The current target of uber-provincialism is Gerry Adams. You don’t normally hear opponents come out and say “We don’t like you, Adams – you’re from the north”. It’s more often slipped in obliquely. “You’re not up in Stormont now, Gerry” was a comment I heard from one of his opponents. Not the same as saying “You know, you shouldn’t be here at all, if you belong anywhere it’s up there shouting at them unionists and what’s more mind your own business” but the message gets across just the same: “He’s…different from us, isn’t he? He…doesn’t belong, does he?’

Commentators are more direct. Miriam Lord spent one column a few weeks back referring to him as ‘Jarry’. That’s how he pronounces his name, you see - slap my thigh and split my sides! JARRY! Nearly as much of a laugh as Micheal Martin’s take-off of those Chinese. Eoghan Harris doesn’t mind Adams’s accent, doesn’t even mind his economics, apparently – it’s his morality that upsets Eoghan. And I heard a commentator this morning declaring that Sinn Féin were being impeded in their progress by the presence of Adams in the election, because he brought with him ‘baggage’.

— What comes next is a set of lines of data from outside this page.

-- ==== Sys2Proof/Config.lean ====
section
/-! DEFINITION. What an implementation fixes: the named parameters of 00_scope R8, and the one free value of the
model (the host's answer to an escape that the queue of State does not answer). The decided values stand in
Machine/Parameters.lean. -/

namespace Sys2Proof

/-- What a multi-byte access does when it would pass address 0xFFFF (R8, R54, decision D11). -/
inductive CrossTopPolicy where
  /-- raise CrossTopAccess: the decided value -/
  | fault
  /-- byte i is at `(a + i) mod 2^16`: the other reading -/
  | wrap
  deriving DecidableEq, Repr

/-! ## The named operations (30_encoding R83), by the number of operands their rules give them -/

/-- The operations without an operand (42_control_stack_host R150, R153). -/
inductive ZeroOp where
  | nop | ret
  deriving DecidableEq, Repr

/-- The operations on one operand (42 R151 to R163, 43_alu R171 to R175, 44_conditional R201 to R204). -/
inductive OneOp where
  | jmp | call | push | brk | int | jz | snz | jnz | sz | inc | dec | not | neg | bswap | pop
  deriving DecidableEq, Repr

/-- The operations on two operands (43_alu R176 to R192, 44_conditional R205 to R220). -/
inductive TwoOp where
  | add | sub | mul | div | and | nand | or | nor | xor | bset | bclr | shl | shr | rol | ror
  | xchg | mov | je | sne | jne | se | jl | sge | jge | sl | jg | sle | jle | sg | jbs | sbc | jbc
  | sbs
  deriving DecidableEq, Repr

/-- An operation that an opcode number can be assigned (R83). -/
inductive Operation where
  | zero (o : ZeroOp)
  | one (o : OneOp)
  | two (o : TwoOp)
  deriving DecidableEq, Repr

/-- How many operands the operation's own rule gives it. -/
def Operation.operands : Operation → Nat
  | .zero _ => 0
  | .one _ => 1
  | .two _ => 2

/-! ## The parameters -/

/-- The named parameters of R8. -/
structure Params where
  /-- the operation of each opcode number, in the order of the numbers; `none`, and every number past the end of the
  list, is unassigned (R6, R83, R84) -/
  opcodeMap : List (Option Operation)
  /-- the first one-operand opcode number (R81) -/
  band1 : Nat
  /-- the first two-operand opcode number (R81) -/
  band2 : Nat
  /-- the first opcode number of the result band, INC (R82) -/
  resultLo : Nat
  /-- the last opcode number of the result band, MOV (R82) -/
  resultHi : Nat
  /-- descriptor bit 7 = 1 selects a register (R73) -/
  regFlagIsOne : Bool
  /-- the mask that extracts an inline immediate from a descriptor (R74) -/
  inlineMask : Byte
  /-- what a multi-byte access past 0xFFFF does (R54) -/
  crossTopPolicy : CrossTopPolicy
  /-- whether step 6 adds the consumed bytes after an instruction wrote PC (R139) -/
  advanceAfterPcWrite : Bool
  /-- bytes pushed by CALL and popped by RET (R152, R153) -/
  callFrameBytes : Nat
  /-- the stack pointer after initialization (R37) -/
  spReset : Addr
  deriving DecidableEq, Repr

/-- `opcodeMap(op)` (R135): the operation of an opcode number, none where it is unassigned (R84). -/
def Params.operation (P : Params) (op : BitVec 6) : Option Operation := (P.opcodeMap[op.toNat]?).join

/-- The first opcode number of an operation; where no number has it, the length of the list. DESIGN CHOICE (log 16): the
spec gives no number to an operation that the map does not assign. -/
def Params.numberOf (P : Params) (o : Operation) : Nat := P.opcodeMap.idxOf (some o)

/-- How the host answers a host escape (42_control_stack_host R160, 60_exceptions R236). -/
inductive HostAnswer where
  /-- the callback returns and the cycle goes on to step 6 -/
  | continue
  /-- the run ends inside the cycle -/
  | stop
  /-- the host starts a cycle from inside the callback, which the source forbids (R236) -/
  | reenter
  deriving DecidableEq, Repr, Inhabited

/-- FREE VALUE (log 3): the host's answer to the n-th escape when no answer is queued in State. It has no body, so a
proof about it holds for every host. -/
opaque Config.unscriptedAnswer : Nat → HostAnswer

end Sys2Proof
end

He does too – northern baggage. A radio panelist the other day said that yes, Bertie Ahern had his faults, but we should never forget what he’d done for the peace process in the north. In other words, Bertie has baggage, but his bag is a big shiny suitcase with his name and “I ended the Troubles” on it. When Gerry Adams’s baggage is referred to, southern commentators hint that his suitcase is marked “I started the Troubles”. Hero Bertie, villain Gerry : it simplifies things.

And distorts. If you were to believe commentators, the peace process has been fathered by at least half-a-dozen people: Bertie, Albert Reynolds, Tony Blair, Bill Clinton, Ian Paisley, David Trimble – the list goes on. The truth is, there were two people at the heart – the real, beating heart - of the work that brought the peace process into being.

The first was John Hume. For his pains Hume was vilified on a steady basis by a cohort of southern hacks, most of them employed by Tony O’Reilly. But the SDLP leader stuck at it and eventually, the cease-fires came into being and the rest is history. John Hume took enormous political risks for what he believed in and it paid off.

But there are political risks and there are life-threatening risks, and it was the second person who made the peace process possible who took the life-threatening risks. He kept on taking them for some fifteen years, until eventually the apparently-impossible had been achieved – the Good Friday Agreement. Everybody carries a range of baggage, but history will mark Adams’s suitcase with “He took the risks that made peace and joint authority possible”.

But don’t expect the uber-provincialists to give him credit for that. So much easier to keep throwing stuff at this awkward, destabilizing, goddam it radical bloody Northerner with his bloody accent and his bloody beard…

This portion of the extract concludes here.